** EXERCISE DIRECTIONS **
Only the lines holding "obtain" are wanted; find them in the listing and return each one.

--------------------

-- ==== Sys2Proof/Proofs/LineStores.lean ====
section
/-! SUPPORT. What a store of bytes of one line changes (R155, R308, R309): the die's copies and its messages at DIE level, then the
L1 with the line that may leave it. -/

namespace Sys2Proof.Machine

theorem State.die_setDie_same (s : State) (chip : Nat) (d : Die) : (s.setDie chip d).die chip = d := by
  simp only [State.die, State.setDie, FMap.get_put_same]

theorem State.find?_setDie_ne (s : State) {chip k : Nat} (d : Die) (h : k ≠ chip) :
    FMap.find? (s.setDie chip d).dies k = FMap.find? s.dies k :=
  FMap.find?_put_ne s.dies d h

/-! ## Writes folded over a map -/

/-- After some writes an address that one of them names holds a byte written to it, and another what it held. -/
theorem Memory.read_foldl_write (ws : List ByteWrite) (m : Memory) (a : Nat) :
    (Memory.read (ws.foldl (fun m b => Memory.write m b.at_ b.val) m) a = Memory.read m a ∧ ∀ w ∈ ws, w.at_ ≠ a)
    ∨ ⟨a, Memory.read (ws.foldl (fun m b => Memory.write m b.at_ b.val) m) a⟩ ∈ ws := by
  induction ws generalizing m with
  | nil => exact .inl ⟨rfl, fun w h => by cases h⟩
  | cons w ws ih =>
    rw [List.foldl_cons]
    rcases ih (Memory.write m w.at_ w.val) with ⟨h, hne⟩ | h
    · rw [h, Memory.read_write]
      by_cases ha : a = w.at_
      · subst ha; rw [if_pos rfl]; exact .inr List.mem_cons_self
      · rw [if_neg ha]; exact .inl ⟨rfl, List.forall_mem_cons.2 ⟨fun h => ha h.symm, hne⟩⟩
    · exact .inr (List.mem_cons_of_mem _ h)

/-- A key that no write names keeps its entry. -/
theorem FMap.find?_foldl_put {α : Type} (ws : List ByteWrite) (f : ByteWrite → α) (m : FMap α) (a : Nat)
    (h : ∀ w ∈ ws, w.at_ ≠ a) : FMap.find? (ws.foldl (fun m b => FMap.put m b.at_ (f b)) m) a = FMap.find? m a := by
  induction ws generalizing m with
  | nil => rfl
  | cons w ws ih =>
    obtain ⟨hw, hws⟩ := List.forall_mem_cons.1 h
    rw [List.foldl_cons, ih _ hws, FMap.find?_put_ne m _ hw.symm]

/-- The addresses that the writes of some bytes from a location on name. -/
theorem at_of_mem_writesOf {bs : List Byte} {loc : Nat} {w : ByteWrite} (h : w ∈ writesOf loc bs) :
    loc ≤ w.at_ ∧ w.at_ < loc + bs.length := by
  induction bs generalizing loc with
  | nil => cases h
  | cons b bs ih =>
    rw [List.length_cons]
    rcases List.mem_cons.1 h with rfl | h
    · dsimp only; omega
    · have := ih h; omega

/-! ## What a store to a line leaves -/

/-- An entry of a cell's L1 outside the stored bytes is as it was, or has left with another line. -/
def L1Kept (loc n : Nat) (c d : Cell) : Prop :=
  ∀ a, a < loc ∨ loc + n ≤ a →
    FMap.find? d.l1 a = FMap.find? c.l1 a ∨ (lineOf a ≠ lineOf loc ∧ FMap.find? d.l1 a = none)

/-- What a step of a store of `n` bytes to a location leaves of a state, for the cell that stores and the bytes `new` that may be
written below its L1: memory, the other cells and the other dies as they are, the L1 but for the stored bytes and a line that
leaves it, every byte that the RDC holds as it held it or as one of the new ones, and messages that carry new bytes only. -/
structure LineWrote (key loc n : Nat) (new : ByteWrite → Prop) (s t : State) : Prop where
  mem : t.mem = s.mem
  cells : ∀ k, k ≠ key → FMap.find? t.cells k = FMap.find? s.cells k
  l1 : L1Kept loc n (s.cell key) (t.cell key)
  dies : ∀ c, c ≠ keyChip key → FMap.find? t.dies c = FMap.find? s.dies c
  rdc : ∀ a, FMap.get (t.die (keyChip key)).rdcHas a false = true →
    (Memory.read (t.die (keyChip key)).rdc a = Memory.read (s.die (keyChip key)).rdc a
      ∧ FMap.get (s.die (keyChip key)).rdcHas a false = true)
    ∨ new ⟨a, Memory.read (t.die (keyChip key)).rdc a⟩
  out : ∃ ms, (t.die (keyChip key)).out = (s.die (keyChip key)).out ++ ms
    ∧ ∀ m ∈ ms, m.cell = keyCell key ∧ ∀ w ∈ m.writes, new w

variable {key loc n : Nat} {new : ByteWrite → Prop} {ws : List ByteWrite} {s t u : State}

/-- The cell itself changed, in its L1 as a store may change it. -/
theorem LineWrote.of_cells (hm : t.mem = s.mem) (hc : ∀ k, k ≠ key → FMap.find? t.cells k = FMap.find? s.cells k)
    (hl : L1Kept loc n (s.cell key) (t.cell key)) (hd : t.dies = s.dies) : LineWrote key loc n new s t := by
  have hdie : t.die (keyChip key) = s.die (keyChip key) := by simp only [State.die, hd]
  exact ⟨hm, hc, hl, fun _ _ => by rw [hd], fun _ h => .inl (hdie ▸ ⟨rfl, h⟩), [], by rw [hdie, List.append_nil],
    fun _ h => by cases h⟩

theorem LineWrote.refl (s : State) : LineWrote key loc n new s s :=
  .of_cells rfl (fun _ _ => rfl) (fun _ _ => .inl rfl) rfl

theorem LineWrote.setCell {c : Cell} (h : L1Kept loc n (s.cell key) c) : LineWrote key loc n new s (s.setCell key c) :=
  .of_cells rfl (fun _ hk => s.find?_setCell_ne c hk) (by rw [State.cell_setCell_same]; exact h) rfl

/-- The die's RDC and its messages changed, as a store may change them. -/
theorem LineWrote.setDie {d : Die} (hrdc : ∀ a, FMap.get d.rdcHas a false = true →
      (Memory.read d.rdc a = Memory.read (s.die (keyChip key)).rdc a
        ∧ FMap.get (s.die (keyChip key)).rdcHas a false = true)
      ∨ new ⟨a, Memory.read d.rdc a⟩)
    (hout : ∃ ms, d.out = (s.die (keyChip key)).out ++ ms ∧ ∀ m ∈ ms, m.cell = keyCell key ∧ ∀ w ∈ m.writes, new w) :
    LineWrote key loc n new s (s.setDie (keyChip key) d) where
  mem := rfl
  cells _ _ := rfl
  l1 _ _ := .inl rfl
  dies _ h := s.find?_setDie_ne d h
  rdc := by rw [State.die_setDie_same]; exact hrdc
  out := by rw [State.die_setDie_same]; exact hout

/-- The die's RDC alone changed. -/
theorem LineWrote.setRdc {d : Die} (hout : d.out = (s.die (keyChip key)).out)
    (hrdc : ∀ a, FMap.get d.rdcHas a false = true →
      (Memory.read d.rdc a = Memory.read (s.die (keyChip key)).rdc a
        ∧ FMap.get (s.die (keyChip key)).rdcHas a false = true)
      ∨ new ⟨a, Memory.read d.rdc a⟩) :
    LineWrote key loc n new s (s.setDie (keyChip key) d) :=
  .setDie hrdc ⟨[], by rw [hout, List.append_nil], fun _ h => by cases h⟩

theorem LineWrote.trans (h1 : LineWrote key loc n new s t) (h2 : LineWrote key loc n new t u) :
    LineWrote key loc n new s u where
  mem := h2.mem.trans h1.mem
  cells k h := (h2.cells k h).trans (h1.cells k h)
  l1 a ha := by
    rcases h2.l1 a ha with h | h
    · rw [h]; exact h1.l1 a ha
    · exact .inr h
  dies c h := (h2.dies c h).trans (h1.dies c h)
  rdc a ha := by
    rcases h2.rdc a ha with ⟨h, hh⟩ | h
    · rw [h]; exact h1.rdc a hh
    · exact .inr h
  out := by
    obtain ⟨ms, e1, p1⟩ := h1.out
    obtain ⟨ns, e2, p2⟩ := h2.out
    exact ⟨ms ++ ns, by rw [e2, e1, List.append_assoc], fun m hm => (List.mem_append.1 hm).elim (p1 m) (p2 m)⟩

/-! ## The die level -/

/-- A message sent changes the die's list of messages and its next numbers. -/
theorem State.post_wrote {dest : Nat} {wt : Bool} (hw : ∀ w ∈ ws, new w)
    (h : s.post (keyChip key) (keyCell key) dest wt ws = .ok t) : LineWrote key loc n new s t := by
  unfold State.post State.send at h
  dsimp only at h
  rcases hl : s.lost (keyChip key) (keyCell key) dest with r | r
  · rw [hl] at h; cases h
  · rw [hl] at h
    dsimp only [Except.bind] at h
    split at h
    · cases h
    · cases h
      refine .setDie (fun a ha => .inl ⟨rfl, ha⟩) ⟨_, rfl, fun m hm => ?_⟩
      rw [List.mem_singleton] at hm
      subst hm
      exact ⟨rfl, hw⟩

/-- A line dropped from the RDC takes its bytes with it. -/
theorem Die.rdcDrop_keeps (d : Die) (line a : Nat) (h : FMap.get (d.rdcDrop line).rdcHas a false = true) :
    Memory.read (d.rdcDrop line).rdc a = Memory.read d.rdc a ∧ FMap.get d.rdcHas a false = true := by
  simp only [Die.rdcDrop, Memory.read, FMap.get_clearRange] at h ⊢
  by_cases ha : line ≤ a ∧ a < line + 64
  · rw [if_pos ha] at h; cases h
  · rw [if_neg ha] at h ⊢; exact ⟨rfl, h⟩

theorem State.draw_wrote (s : State) : LineWrote key loc n new s s.draw.2 :=
  .of_cells rfl (fun _ _ => rfl) (fun _ _ => .inl rfl) rfl

/-- An allocation in the RDC changes no byte that it holds afterwards. -/
theorem State.rdcAlloc_wrote (s : State) (line : Nat) : LineWrote key loc n new s (s.rdcAlloc (keyChip key) line) := by
  unfold State.rdcAlloc
  dsimp only
  split
  · exact .refl s
  · split
    · exact .setRdc rfl fun _ h => .inl ⟨rfl, h⟩
    · refine s.draw_wrote.trans ?_
      split
      · exact .setRdc rfl fun a h => .inl (Die.rdcDrop_keeps (s.die (keyChip key)) _ a h)
      · exact .setRdc rfl fun _ h => .inl ⟨rfl, h⟩

/-- Bytes put into the RDC: the others as they are. -/
theorem State.rdcPut_wrote (s : State) (hw : ∀ w ∈ ws, new w) :
    LineWrote key loc n new s (s.setDie (keyChip key) ((s.die (keyChip key)).rdcPut ws)) := by
  refine .setRdc rfl fun a h => ?_
  rcases Memory.read_foldl_write ws (s.die (keyChip key)).rdc a with ⟨hr, hne⟩ | hmem
  · have hh : FMap.find? ((s.die (keyChip key)).rdcPut ws).rdcHas a = FMap.find? (s.die (keyChip key)).rdcHas a :=
      FMap.find?_foldl_put ws (fun _ => true) _ a hne
    rw [FMap.get, hh] at h
    exact .inl ⟨hr, h⟩
  · exact .inr (hw _ hmem)

/-- A write at DIE level: a message, behind the bytes put into the RDC where the line is in it or is allocated. -/
theorem State.dieWrite_wrote {part at_ : Nat} {alloc : Bool} (hw : ∀ w ∈ ws, new w)
    (h : s.dieWrite (keyChip key) (keyCell key) part at_ ws alloc = .ok t) : LineWrote key loc n new s t := by
  unfold State.dieWrite at h
  dsimp only at h
  split at h
  · split at h
    · exact ((s.rdcAlloc_wrote (lineOf at_)).trans (State.rdcPut_wrote _ hw)).trans (State.post_wrote hw h)
    · exact State.post_wrote hw h
  · exact State.post_wrote hw h

/-! ## The L1 -/

/-- The stored bytes put into the L1. -/
theorem Cell.l1Put_kept (c : Cell) (bs : List Byte) (dirty : Bool) :
    L1Kept loc bs.length c (c.l1Put (writesOf loc bs) dirty) := by
  intro a ha
  refine .inl (FMap.find?_foldl_put (writesOf loc bs) (fun w => (⟨w.val, dirty⟩ : L1Byte)) c.l1 a fun w hw heq => ?_)
  have := at_of_mem_writesOf hw
  omega

/-- Another line dropped from the L1, with its dirty bytes written below. -/
theorem State.l1Evict_wrote {part line : Nat} (hne : line ≠ lineOf loc)
    (hw : ∀ a v, (a, ⟨v, true⟩) ∈ (s.cell key).l1 → new ⟨a, v⟩) (h : s.l1Evict key part line true = .ok t) :
    LineWrote key loc n new s t := by
  unfold State.l1Evict at h
  dsimp only at h
  rw [if_pos rfl, if_pos rfl] at h
  have hl : L1Kept loc n (s.cell key)
      { s.cell key with l1 := (s.cell key).l1.filter fun e => lineOf e.1 != line,
                        l1Tag := FMap.erase (s.cell key).l1Tag line } := by
    intro a _
    have hf := FMap.find?_filter (s.cell key).l1 (fun k => lineOf k != line) a
    by_cases ha : lineOf a = line
    · exact .inr ⟨ha ▸ hne, hf.trans (if_neg (by simp [ha]))⟩
    · exact .inl (hf.trans (if_pos (by simp [ha])))
  refine (LineWrote.setCell hl).trans ?_
  split at h
  · cases h; exact .refl _
  · have hdirty : ∀ w ∈ ((s.cell key).l1.filter fun e => lineOf e.1 == line && e.2.dirty).map
        fun e => (⟨e.1, e.2.val⟩ : ByteWrite), new w := by
      intro w hm
      obtain ⟨⟨a, v, d⟩, he, rfl⟩ := List.mem_map.1 hm
      obtain ⟨hmem, hd⟩ := List.mem_filter.1 he
      obtain ⟨-, rfl⟩ := Bool.and_eq_true_iff.1 hd
      exact hw a v hmem
    split at h
    · refine LineWrote.trans ?_ (State.dieWrite_wrote hdirty h)
      exact .of_cells rfl (fun _ _ => rfl) (fun _ _ => .inl rfl) rfl
    · exact State.dieWrite_wrote hdirty h

/-- A listed key is found. -/
theorem FMap.find?_isSome_of_mem {α : Type} {m : FMap α} {e : Nat × α} (h : e ∈ m) : (FMap.find? m e.1).isSome = true := by
  induction m with
  | nil => cases h
  | cons f m ih =>
    obtain ⟨k, v⟩ := f
    rw [FMap.find?]
    split
    · rfl
    · next hk =>
      rcases List.mem_cons.1 h with rfl | h
      · exact absurd rfl hk
      · exact ih h

/-- A computation that succeeds after another succeeds from what that one gives. -/
theorem ok_of_bind {α β : Type} {r : M α} {f : α → M β} {b : β} (h : r >>= f = .ok b) : ∃ a, r = .ok a ∧ f a = .ok b := by
  cases r with
  | ok a => exact ⟨a, rfl, h⟩
  | error x => cases h

/-- The stored line allocated in the L1; another may leave it. -/
theorem State.l1Alloc_wrote {part : Nat} (hw : ∀ a v, (a, ⟨v, true⟩) ∈ (s.cell key).l1 → new ⟨a, v⟩)
    (h : s.l1Alloc key part (lineOf loc) = .ok t) : LineWrote key loc n new s t := by
  unfold State.l1Alloc at h
  split at h
  · cases h; exact .refl s
  · next hmiss =>
    obtain ⟨u, hu, ht⟩ := ok_of_bind h
    have htag : LineWrote key loc n new u t := by
      cases ht
      exact .setCell fun _ _ => .inl rfl
    refine LineWrote.trans ?_ htag
    split at hu
    · cases hu; exact .refl s
    · refine s.draw_wrote.trans ?_
      dsimp only [State.draw] at hu
      split at hu
      · next e he =>
        refine State.l1Evict_wrote (fun heq => hmiss ?_) hw hu
        rw [Cell.l1Holds, ← heq]
        exact FMap.find?_isSome_of_mem (List.mem_of_getElem? he)
      · cases hu; exact .refl _

/-- A store to a line, by its level. -/
theorem State.storeLine_wrote {part scope : Nat} {bs : List Byte} {na : Bool}
    (hw : ∀ a v, (a, ⟨v, true⟩) ∈ (s.cell key).l1 → new ⟨a, v⟩) (hs : ∀ w ∈ writesOf loc bs, new w)
    (h : s.storeLine key part loc bs scope na = .ok t) : LineWrote key loc bs.length new s t := by
  have hput : LineWrote key loc bs.length new s
      (if (s.cell key).l1Holds (lineOf loc) then s.setCell key ((s.cell key).l1Put (writesOf loc bs) false) else s) := by
    split
    · exact .setCell ((s.cell key).l1Put_kept bs false)
    · exact .refl s
  unfold State.storeLine at h
  dsimp only at h
  split at h
  · split at h
    · exact State.dieWrite_wrote hs h
    · rcases hu : s.l1Alloc key part (lineOf loc) with r | u
      · rw [hu] at h; cases h
      rw [hu] at h
      cases h
      exact (State.l1Alloc_wrote hw hu).trans (.setCell ((u.cell key).l1Put_kept bs true))
  · exact hput.trans (State.dieWrite_wrote hs h)
  · exact hput.trans (State.post_wrote hs h)

/-- The bytes that a store to a line may write below the L1: the stored ones and the dirty ones of the L1. -/
def Cell.below (c : Cell) (loc : Nat) (bs : List Byte) (w : ByteWrite) : Prop :=
  w ∈ writesOf loc bs ∨ (w.at_, ⟨w.val, true⟩) ∈ c.l1

/-- The frame of a store to a line. -/
theorem State.storeLine_frame {part scope : Nat} {bs : List Byte} {na : Bool}
    (h : s.storeLine key part loc bs scope na = .ok t) :
    LineWrote key loc bs.length ((s.cell key).below loc bs) s t :=
  State.storeLine_wrote (fun _ _ h => .inr h) (fun _ h => .inl h) h

end Sys2Proof.Machine
end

--------------------

** RESULT FOR THIS TASK **
    obtain ⟨hw, hws⟩ := List.forall_mem_cons.1 h
    obtain ⟨ms, e1, p1⟩ := h1.out
    obtain ⟨ns, e2, p2⟩ := h2.out
      obtain ⟨⟨a, v, d⟩, he, rfl⟩ := List.mem_map.1 hm
      obtain ⟨hmem, hd⟩ := List.mem_filter.1 he
      obtain ⟨-, rfl⟩ := Bool.and_eq_true_iff.1 hd
    obtain ⟨k, v⟩ := f
    obtain ⟨u, hu, ht⟩ := ok_of_bind h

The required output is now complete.